→ PROBLEM REQUIREMENTS:
Copy each line that includes the string "rtrs" from the material into your answer.

------------

theorem State.mk_log (s : State) (v_log) : { s with log := v_log } = State.put_log s v_log := rfl

theorem Only.set_log (s : State) (v_log) : Only [.log] s (State.put_log s v_log) := by
  refine ⟨fun p hp => ?_⟩
  cases p <;> first | rfl | exact Fuses.Blown.refl _ | exact id | exact absurd hp (by decide)

def State.put_lossSnap (s : State) (v_lossSnap : Nat × Nat) : State := { s with lossSnap := v_lossSnap }

theorem State.mk_lossSnap (s : State) (v_lossSnap) : { s with lossSnap := v_lossSnap } = State.put_lossSnap s v_lossSnap := rfl

theorem Only.set_lossSnap (s : State) (v_lossSnap) : Only [.lossSnap] s (State.put_lossSnap s v_lossSnap) := by
  refine ⟨fun p hp => ?_⟩
  cases p <;> first | rfl | exact Fuses.Blown.refl _ | exact id | exact absurd hp (by decide)

def State.put_lpddr (s : State) (v_lpddr : Mem) : State := { s with lpddr := v_lpddr }

theorem State.mk_lpddr (s : State) (v_lpddr) : { s with lpddr := v_lpddr } = State.put_lpddr s v_lpddr := rfl

theorem Only.set_lpddr (s : State) (v_lpddr) : Only [.lpddr] s (State.put_lpddr s v_lpddr) := by
  refine ⟨fun p hp => ?_⟩
  cases p <;> first | rfl | exact Fuses.Blown.refl _ | exact id | exact absurd hp (by decide)

def State.put_lrn (s : State) (v_lrn : Lrn) : State := { s with lrn := v_lrn }

theorem State.mk_lrn (s : State) (v_lrn) : { s with lrn := v_lrn } = State.put_lrn s v_lrn := rfl

theorem Only.set_lrn (s : State) (v_lrn) : Only [.lrn] s (State.put_lrn s v_lrn) := by
  refine ⟨fun p hp => ?_⟩
  cases p <;> first | rfl | exact Fuses.Blown.refl _ | exact id | exact absurd hp (by decide)

def State.put_mboxes (s : State) (v_mboxes : Tab Mbox) : State := { s with mboxes := v_mboxes }

theorem State.mk_mboxes (s : State) (v_mboxes) : { s with mboxes := v_mboxes } = State.put_mboxes s v_mboxes := rfl

theorem Only.set_mboxes (s : State) (v_mboxes) : Only [.mboxes] s (State.put_mboxes s v_mboxes) := by
  refine ⟨fun p hp => ?_⟩
  cases p <;> first | rfl | exact Fuses.Blown.refl _ | exact id | exact absurd hp (by decide)

def State.put_mon (s : State) (v_mon : Mon) : State := { s with mon := v_mon }

theorem State.mk_mon (s : State) (v_mon) : { s with mon := v_mon } = State.put_mon s v_mon := rfl

theorem Only.set_mon (s : State) (v_mon) : Only [.thermtrip, .mon] s (State.put_mon s v_mon) := by
  refine ⟨fun p hp => ?_⟩
  cases p <;> first | rfl | exact Fuses.Blown.refl _ | exact id | exact absurd hp (by decide)

theorem Only.set_monK (s : State) (v_mon) (h : v_mon.thermtrip = s.mon.thermtrip) : Only [.mon] s (State.put_mon s v_mon) := by
  refine ⟨fun p hp => ?_⟩
  cases p <;> first | rfl | exact Fuses.Blown.refl _ | exact id | exact h | exact absurd hp (by decide)

def State.put_nodes (s : State) (v_nodes : Tab Node) : State := { s with nodes := v_nodes }

theorem State.mk_nodes (s : State) (v_nodes) : { s with nodes := v_nodes } = State.put_nodes s v_nodes := rfl

theorem Only.set_nodes (s : State) (v_nodes) : Only [.nodes] s (State.put_nodes s v_nodes) := by
  refine ⟨fun p hp => ?_⟩
  cases p <;> first | rfl | exact Fuses.Blown.refl _ | exact id | exact absurd hp (by decide)

def State.put_now (s : State) (v_now : Nat) : State := { s with now := v_now }

theorem State.mk_now (s : State) (v_now) : { s with now := v_now } = State.put_now s v_now := rfl

theorem Only.set_now (s : State) (v_now) : Only [.now] s (State.put_now s v_now) := by
  refine ⟨fun p hp => ?_⟩
  cases p <;> first | rfl | exact Fuses.Blown.refl _ | exact id | exact absurd hp (by decide)

def State.put_parkq (s : State) (v_parkq : List Item) : State := { s with parkq := v_parkq }

theorem State.mk_parkq (s : State) (v_parkq) : { s with parkq := v_parkq } = State.put_parkq s v_parkq := rfl

theorem Only.set_parkq (s : State) (v_parkq) : Only [.parkq] s (State.put_parkq s v_parkq) := by
  refine ⟨fun p hp => ?_⟩
  cases p <;> first | rfl | exact Fuses.Blown.refl _ | exact id | exact absurd hp (by decide)

def State.put_parks (s : State) (v_parks : Tab Park) : State := { s with parks := v_parks }

theorem State.mk_parks (s : State) (v_parks) : { s with parks := v_parks } = State.put_parks s v_parks := rfl

theorem Only.set_parks (s : State) (v_parks) : Only [.parks] s (State.put_parks s v_parks) := by
  refine ⟨fun p hp => ?_⟩
  cases p <;> first | rfl | exact Fuses.Blown.refl _ | exact id | exact absurd hp (by decide)

def State.put_paths (s : State) (v_paths : Tab PathSt) : State := { s with paths := v_paths }

theorem State.mk_paths (s : State) (v_paths) : { s with paths := v_paths } = State.put_paths s v_paths := rfl

theorem Only.set_paths (s : State) (v_paths) : Only [.paths] s (State.put_paths s v_paths) := by
  refine ⟨fun p hp => ?_⟩
  cases p <;> first | rfl | exact Fuses.Blown.refl _ | exact id | exact absurd hp (by decide)

def State.put_pcie (s : State) (v_pcie : Pcie) : State := { s with pcie := v_pcie }

theorem State.mk_pcie (s : State) (v_pcie) : { s with pcie := v_pcie } = State.put_pcie s v_pcie := rfl

theorem Only.set_pcie (s : State) (v_pcie) : Only [.pcie] s (State.put_pcie s v_pcie) := by
  refine ⟨fun p hp => ?_⟩
  cases p <;> first | rfl | exact Fuses.Blown.refl _ | exact id | exact absurd hp (by decide)

def State.put_peers (s : State) (v_peers : Tab PeerInfo) : State := { s with peers := v_peers }

theorem State.mk_peers (s : State) (v_peers) : { s with peers := v_peers } = State.put_peers s v_peers := rfl

theorem Only.set_peers (s : State) (v_peers) : Only [.peers] s (State.put_peers s v_peers) := by
  refine ⟨fun p hp => ?_⟩
  cases p <;> first | rfl | exact Fuses.Blown.refl _ | exact id | exact absurd hp (by decide)

def State.put_pending (s : State) (v_pending : List Instr) : State := { s with pending := v_pending }

theorem State.mk_pending (s : State) (v_pending) : { s with pending := v_pending } = State.put_pending s v_pending := rfl

theorem Only.set_pending (s : State) (v_pending) : Only [.pending] s (State.put_pending s v_pending) := by
  refine ⟨fun p hp => ?_⟩
  cases p <;> first | rfl | exact Fuses.Blown.refl _ | exact id | exact absurd hp (by decide)

def State.put_ports (s : State) (v_ports : Tab Port) : State := { s with ports := v_ports }

theorem State.mk_ports (s : State) (v_ports) : { s with ports := v_ports } = State.put_ports s v_ports := rfl

theorem Only.set_ports (s : State) (v_ports) : Only [.ports] s (State.put_ports s v_ports) := by
  refine ⟨fun p hp => ?_⟩
  cases p <;> first | rfl | exact Fuses.Blown.refl _ | exact id | exact absurd hp (by decide)

def State.put_reconf (s : State) (v_reconf : Reconf) : State := { s with reconf := v_reconf }

theorem State.mk_reconf (s : State) (v_reconf) : { s with reconf := v_reconf } = State.put_reconf s v_reconf := rfl

theorem Only.set_reconf (s : State) (v_reconf) : Only [.reconf] s (State.put_reconf s v_reconf) := by
  refine ⟨fun p hp => ?_⟩
  cases p <;> first | rfl | exact Fuses.Blown.refl _ | exact id | exact absurd hp (by decide)

def State.put_regs (s : State) (v_regs : Tab W64) : State := { s with regs := v_regs }

theorem State.mk_regs (s : State) (v_regs) : { s with regs := v_regs } = State.put_regs s v_regs := rfl

theorem Only.set_regs (s : State) (v_regs) : Only [.regs] s (State.put_regs s v_regs) := by
  refine ⟨fun p hp => ?_⟩
  cases p <;> first | rfl | exact Fuses.Blown.refl _ | exact id | exact absurd hp (by decide)

def State.put_routes (s : State) (v_routes : Tab (Option (Nat × Bool))) : State := { s with routes := v_routes }

theorem State.mk_routes (s : State) (v_routes) : { s with routes := v_routes } = State.put_routes s v_routes := rfl

theorem Only.set_routes (s : State) (v_routes) : Only [.routes] s (State.put_routes s v_routes) := by
  refine ⟨fun p hp => ?_⟩
  cases p <;> first | rfl | exact Fuses.Blown.refl _ | exact id | exact absurd hp (by decide)

def State.put_rtrs (s : State) (v_rtrs : Tab Router) : State := { s with rtrs := v_rtrs }

theorem State.mk_rtrs (s : State) (v_rtrs) : { s with rtrs := v_rtrs } = State.put_rtrs s v_rtrs := rfl

theorem Only.set_rtrs (s : State) (v_rtrs) : Only [.rtrs] s (State.put_rtrs s v_rtrs) := by
  refine ⟨fun p hp => ?_⟩
  cases p <;> first | rfl | exact Fuses.Blown.refl _ | exact id | exact absurd hp (by decide)

def State.put_sch (s : State) (v_sch : Tab W64) : State := { s with sch := v_sch }

theorem State.mk_sch (s : State) (v_sch) : { s with sch := v_sch } = State.put_sch s v_sch := rfl
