-- ==== Sys2Proof/Laws/OnlyConns.lean ====
section
/-! SUPPORT. What the operations of Machine/Conns.lean change: for each, the parts of the state beyond which it leaves
    everything as it was. -/

namespace Sys2Proof.Machine

theorem only_setQueue : ∀ s t sl q v, Only [.tiles] s (State.setQueue s t sl q v) := by
  intro s t sl q v
  unfold State.setQueue
  repeat' first
    | with_reducible exact Only.refl _ _
    | decide
    | (with_reducible apply Only.chain (only_updTile _ _ _))

theorem only_creditBack : ∀ s i, Only [.conns] s (State.creditBack s i) := by
  intro s i
  unfold State.creditBack
  repeat' first
    | with_reducible exact Only.refl _ _
    | decide
    | (with_reducible apply Only.chain (only_updConn _ _ _))

theorem only_postDesc : ∀ s st handle ring entry, Only [.regs, .log] s (State.postDesc s st handle ring entry) := by
  intro s st handle ring entry
  unfold State.postDesc
  repeat' first
    | with_reducible exact Only.refl _ _
    | decide
    | (with_reducible apply Only.chain (only_post _ _ _ _ _ _))

theorem only_takeDesc : ∀ s i n core lcid await w,
    Only [.nodes, .conns, .live, .ids] s (State.takeDesc s i n core lcid await w) := by
  intro s i n core lcid await w
  unfold State.takeDesc
  dsimp -zeta only [State.mk_ids]
  repeat' first
    | with_reducible exact Only.refl _ _
    | decide
    | (with_reducible apply Only.chain (only_inject _ _ _ _))
    | (with_reducible apply Only.chain (only_updConn _ _ _))
    | (with_reducible apply Only.chain (only_await _ _ _))
    | (with_reducible apply Only.chain (Only.set_ids _ _))
    | split

theorem only_send : ∀ s k h n, Only [.cores, .nodes, .conns, .live, .ids] s (State.send s k h n) := by
  intro s k h n
  unfold State.send
  repeat' first
    | intro z
    | with_reducible exact Only.refl _ _
    | decide
    | (with_reducible apply Only.chain (only_takeDesc _ _ _ _ _ _ _))
    | (with_reducible apply Only.chain (only_setCore _ _ _))
    | (lift_lets; intro z)
    | split

theorem only_retrySend : ∀ s k, Only [.cores, .nodes, .conns, .live, .ids] s (State.retrySend s k) := by
  intro s k
  unfold State.retrySend
  repeat' first
    | with_reducible exact Only.refl _ _
    | decide
    | (with_reducible apply Only.chain (only_send _ _ _ _))
    | split

theorem only_resumeSends : ∀ s t, Only [.cores, .nodes, .conns, .live, .ids] s (State.resumeSends s t) := by
  intro s t
  unfold State.resumeSends
  repeat' first
    | with_reducible exact Only.refl _ _
    | with_reducible assumption
    | decide
    | (with_reducible apply Only.chain (only_retrySend _ _))
    | (with_reducible apply Only.foldl; on_goal 2 => intro _ _ _)
    | split

theorem only_recv : ∀ s k h n, Only [.regs, .cores, .tiles, .conns, .log] s (State.recv s k h n) := by
  intro s k h n
  unfold State.recv
  repeat' first
    | (intro z; refine Only.cut z ?_ ?_; (on_goal 2 => (intro hz; clear_value z)); (on_goal 1 => unfold z))
    | intro z
    | with_reducible exact Only.refl _ _
    | with_reducible assumption
    | decide
    | (with_reducible apply Only.chain (only_creditBack _ _))
    | (with_reducible apply Only.chain (only_bump _ _))
    | (with_reducible apply Only.chain (only_setQueue _ _ _ _ _))
    | (with_reducible apply Only.chain (only_postDesc _ _ _ _ _))
    | (with_reducible apply Only.chain (only_setCore _ _ _))
    | (lift_lets; intro z)
    | split

theorem only_combine : ∀ s k first w, Only [.cores, .nodes, .conns, .live, .ids] s (State.combine s k first w) := by
  intro s k first w
  unfold State.combine
  dsimp -zeta only [State.mk_ids]
  repeat' first
    | (intro z; refine Only.cut z ?_ ?_; (on_goal 2 => (intro hz; clear_value z)); (on_goal 1 => unfold z))
    | intro z
    | with_reducible exact Only.refl _ _
    | with_reducible assumption
    | decide
    | (with_reducible apply Only.chain (only_inject _ _ _ _))
    | (with_reducible apply Only.chain (only_setCore _ _ _))
    | (with_reducible apply Only.chain (only_updConn _ _ _))
    | (with_reducible apply Only.chain (only_await _ _ _))
    | (with_reducible apply Only.chain (Only.set_ids _ _))
    | (lift_lets; intro z)
    | split

theorem only_combineDone : ∀ s k id, Only [.cores] s (State.combineDone s k id) := by
  intro s k id
  unfold State.combineDone
  repeat' first
    | intro z
    | with_reducible exact Only.refl _ _
    | decide
    | (with_reducible apply Only.chain (only_setCore _ _ _))
    | (lift_lets; intro z)
    | split

end Sys2Proof.Machine
end

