-- ==== Sys2Proof/Laws/OnlyMesh.lean ====
section
/-! SUPPORT. What the operations of Machine/Mesh.lean change: for each, the parts of the state beyond which it leaves
    everything as it was. -/

namespace Sys2Proof.Machine

theorem only_sendCtl : ∀ s n d kind vc seq nfl, Only [.nodes] s (State.sendCtl s n d kind vc seq nfl) := by
  intro s n d kind vc seq nfl
  unfold State.sendCtl
  repeat' first
    | with_reducible exact Only.refl _ _
    | decide
    | (with_reducible apply Only.chain (only_updNode _ _ _))

theorem only_putLine : ∀ s p l, Only [.ports] s (State.putLine s p l) := by
  intro s p l
  unfold State.putLine
  repeat' first
    | with_reducible exact Only.refl _ _
    | decide
    | (with_reducible apply Only.chain (only_updPort _ _ _))

theorem only_putLink : ∀ s p kind vc seq nfl credits ln,
    Only [.ports] s (State.putLink s p kind vc seq nfl credits ln) := by
  intro s p kind vc seq nfl credits ln
  unfold State.putLink
  repeat' first
    | with_reducible exact Only.refl _ _
    | decide
    | (with_reducible apply Only.chain (only_putLine _ _ _))

theorem only_putCredit : ∀ s p v n, Only [.ports] s (State.putCredit s p v n) := by
  intro s p v n
  unfold State.putCredit
  repeat' first
    | with_reducible exact Only.refl _ _
    | decide
    | (with_reducible apply Only.chain (only_putLink _ _ _ _ _ _ _ _))
    | split

theorem only_updNodeTx : ∀ s n m v f, Only [.nodes] s (State.updNodeTx s n m v f) := by
  intro s n m v f
  unfold State.updNodeTx
  repeat' first
    | with_reducible exact Only.refl _ _
    | decide
    | (with_reducible apply Only.chain (only_updNode _ _ _))

theorem only_updPortTx : ∀ s p v f, Only [.ports] s (State.updPortTx s p v f) := by
  intro s p v f
  unfold State.updPortTx
  repeat' first
    | with_reducible exact Only.refl _ _
    | decide
    | (with_reducible apply Only.chain (only_updPort _ _ _))

theorem only_transmit : ∀ s n m pk, Only [.nodes] s (State.transmit s n m pk) := by
  intro s n m pk
  unfold State.transmit
  repeat' first
    | with_reducible exact Only.refl _ _
    | decide
    | (with_reducible apply Only.chain (only_updNode _ _ _))

theorem only_sweep : ∀ s n v, Only [.regs, .nodes, .ports, .conns, .chans, .log, .live] s (State.sweep s n v) := by
  intro s n v
  unfold State.sweep
  repeat' first
    | (intro z; refine Only.cut z ?_ ?_; (on_goal 2 => (intro hz; clear_value z)); (on_goal 1 => unfold z))
    | intro z
    | with_reducible exact Only.refl _ _
    | with_reducible assumption
    | decide
    | (with_reducible apply Only.chain (only_updNode _ _ _))
    | (with_reducible apply Only.chain (only_putCredit _ _ _ _))
    | (with_reducible apply Only.chain (only_offRoad _ _ _ _))
    | (with_reducible apply Only.foldl; on_goal 2 => intro _ _ _)
    | (lift_lets; intro z)
    | split

theorem only_answerDrains : ∀ s p, Only [.nodes, .ports] s (State.answerDrains s p) := by
  intro s p
  unfold State.answerDrains
  repeat' first
    | with_reducible exact Only.refl _ _
    | with_reducible assumption
    | decide
    | (with_reducible apply Only.chain (only_inject _ _ _ _))
    | (with_reducible apply Only.chain (only_updPort _ _ _))
    | (with_reducible apply Only.foldl; on_goal 2 => intro _ _ _)

theorem only_takeMarks : ∀ s n v, Only [.nodes, .ports] s (State.takeMarks s n v) := by
  intro s n v
  unfold State.takeMarks
  repeat' first
    | with_reducible exact Only.refl _ _
    | with_reducible assumption
    | decide
    | (with_reducible apply Only.chain (only_updNode _ _ _))
    | (with_reducible apply Only.chain (only_answerDrains _ _))
    | (with_reducible apply Only.chain (only_updPort _ _ _))
    | (lift_lets; intro z; refine Only.cut z ?_ ?_; (on_goal 2 => (intro hz; clear_value z)); (on_goal 1 => unfold z))
    | split

theorem only_packNode : ∀ s n v, Only [.regs, .nodes, .ports] s (State.packNode s n v) := by
  intro s n v
  unfold State.packNode
  repeat' first
    | (intro z; refine Only.cut z ?_ ?_; (on_goal 2 => (intro hz; clear_value z)); (on_goal 1 => unfold z))
    | intro z
    | with_reducible exact Only.refl _ _
    | with_reducible assumption
    | decide
    | (with_reducible apply Only.chain (only_updNode _ _ _))
    | (with_reducible apply Only.chain (only_bumpBy _ _ _ _))
    | (with_reducible apply Only.chain (only_updNodeTx _ _ _ _ _))
    | (with_reducible apply Only.chain (only_hwm _ _ _))
    | (with_reducible apply Only.chain (only_transmit _ _ _ _))
    | (with_reducible apply Only.chain (only_putCredit _ _ _ _))
    | (lift_lets; intro z)
    | split

theorem only_sendNode : ∀ s n v,
    Only [.regs, .cores, .nodes, .ports, .conns, .chans, .log, .live, .ids] s (State.sendNode s n v) := by
  intro s n v
  unfold State.sendNode
  repeat' first
    | with_reducible exact Only.refl _ _
    | with_reducible assumption
    | decide
    | (with_reducible apply Only.chain (only_packNode _ _ _))
    | (with_reducible apply Only.chain (only_resumeSends _ _))
    | (with_reducible apply Only.chain (only_sweep _ _ _))
    | (with_reducible apply Only.chain (only_takeMarks _ _ _))
    | (lift_lets; intro z; refine Only.cut z ?_ ?_; (on_goal 2 => (intro hz; clear_value z)); (on_goal 1 => unfold z))
    | split

theorem only_linePacket : ∀ s p v pk, Only [.ports] s (State.linePacket s p v pk) := by
  intro s p v pk
  unfold State.linePacket
  repeat' first
    | with_reducible exact Only.refl _ _
    | decide
    | (with_reducible apply Only.chain (only_updPort _ _ _))

theorem only_portRetry : ∀ s p v pk, Only [.regs, .ports] s (State.portRetry s p v pk) := by
  intro s p v pk
  unfold State.portRetry
  repeat' first
    | with_reducible exact Only.refl _ _
    | decide
    | (with_reducible apply Only.chain (only_bumpBy _ _ _ _))
    | (with_reducible apply Only.chain (only_linePacket _ _ _ _))
    | (with_reducible apply Only.chain (only_updPort _ _ _))

theorem only_portNew : ∀ s p v, Only [.regs, .ports] s (State.portNew s p v) := by
  intro s p v
  unfold State.portNew
  repeat' first
    | with_reducible exact Only.refl _ _
    | decide
    | (with_reducible apply Only.chain (only_bump _ _))
    | (with_reducible apply Only.chain (only_bumpBy _ _ _ _))
    | (with_reducible apply Only.chain (only_linePacket _ _ _ _))
    | (with_reducible apply Only.chain (only_updPort _ _ _))
    | split

theorem only_sendPort : ∀ s p v, Only [.regs, .ports] s (State.sendPort s p v) := by
  intro s p v
  unfold State.sendPort
  repeat' first
    | with_reducible exact Only.refl _ _
    | decide
    | (with_reducible apply Only.chain (only_portRetry _ _ _ _))
    | (with_reducible apply Only.chain (only_portNew _ _ _))
    | split

theorem only_execPacketSend : ∀ g v s,
    Answers [.regs, .cores, .tiles, .nodes, .ports, .conns, .combs, .lpddr, .chans, .paths, .log, .live, .ids] s (execPacketSend g v s) := by
  intro g v s
  unfold execPacketSend
  repeat' first
    | with_reducible exact Only.refl _ _
    | decide
    | (with_reducible apply Answers.next)
    | (with_reducible apply Only.chain (only_sendNode _ _ _))
    | (with_reducible apply Only.chain (only_sendPort _ _ _))
    | (with_reducible apply Only.chain (only_closeCheck _))
    | split

theorem only_intoRouter : ∀ s r q f, Only [.regs, .rtrs] s (State.intoRouter s r q f) := by
  intro s r q f
  unfold State.intoRouter
  repeat' first
    | with_reducible exact Only.refl _ _
    | decide
    | (with_reducible apply Only.chain (only_bumpBy _ _ _ _))
    | (with_reducible apply Only.chain (only_hwm _ _ _))
    | (with_reducible apply Only.chain (only_updRtr _ _ _))
    | split

theorem only_hopFrom : ∀ s n v l, Only [.regs, .nodes, .rtrs] s (State.hopFrom s n v l) := by
  intro s n v l
  unfold State.hopFrom
  repeat' first
    | with_reducible exact Only.refl _ _
    | decide
    | (with_reducible apply Only.chain (only_updNode _ _ _))
    | (with_reducible apply Only.chain (only_intoRouter _ _ _ _))
    | split

theorem only_hopOver : ∀ s r q v l, Only [.regs, .nodes, .rtrs] s (State.hopOver s r q v l) := by
  intro s r q v l
  unfold State.hopOver
  repeat' first
    | (intro z; refine Only.cut z ?_ ?_; (on_goal 2 => (intro hz; clear_value z)); (on_goal 1 => unfold z))
    | with_reducible exact Only.refl _ _
    | with_reducible assumption
    | decide
    | (with_reducible apply Only.chain (only_updNode _ _ _))
    | (with_reducible apply Only.chain (only_bump _ _))
    | (with_reducible apply Only.chain (only_updRtr _ _ _))
    | (with_reducible apply Only.chain (only_intoRouter _ _ _ _))
    | (lift_lets; intro z)
    | split

theorem only_execRouterForward : ∀ h flips s, Answers [.regs, .nodes, .rtrs] s (execRouterForward h flips s) := by
  intro h flips s
  unfold execRouterForward
  repeat' first
    | with_reducible exact Only.refl _ _
    | decide
    | (with_reducible apply Answers.next)
    | (with_reducible apply Only.chain (only_hopOver _ _ _ _ _))
    | (with_reducible apply Only.chain (only_hopFrom _ _ _ _))
    | split

end Sys2Proof.Machine
end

------------

→ TASK RESULT:
def State.put_rtrs (s : State) (v_rtrs : Tab Router) : State := { s with rtrs := v_rtrs }
theorem State.mk_rtrs (s : State) (v_rtrs) : { s with rtrs := v_rtrs } = State.put_rtrs s v_rtrs := rfl
theorem Only.set_rtrs (s : State) (v_rtrs) : Only [.rtrs] s (State.put_rtrs s v_rtrs) := by
theorem only_intoRouter : ∀ s r q f, Only [.regs, .rtrs] s (State.intoRouter s r q f) := by
theorem only_hopFrom : ∀ s n v l, Only [.regs, .nodes, .rtrs] s (State.hopFrom s n v l) := by
theorem only_hopOver : ∀ s r q v l, Only [.regs, .nodes, .rtrs] s (State.hopOver s r q v l) := by
theorem only_execRouterForward : ∀ h flips s, Answers [.regs, .nodes, .rtrs] s (execRouterForward h flips s) := by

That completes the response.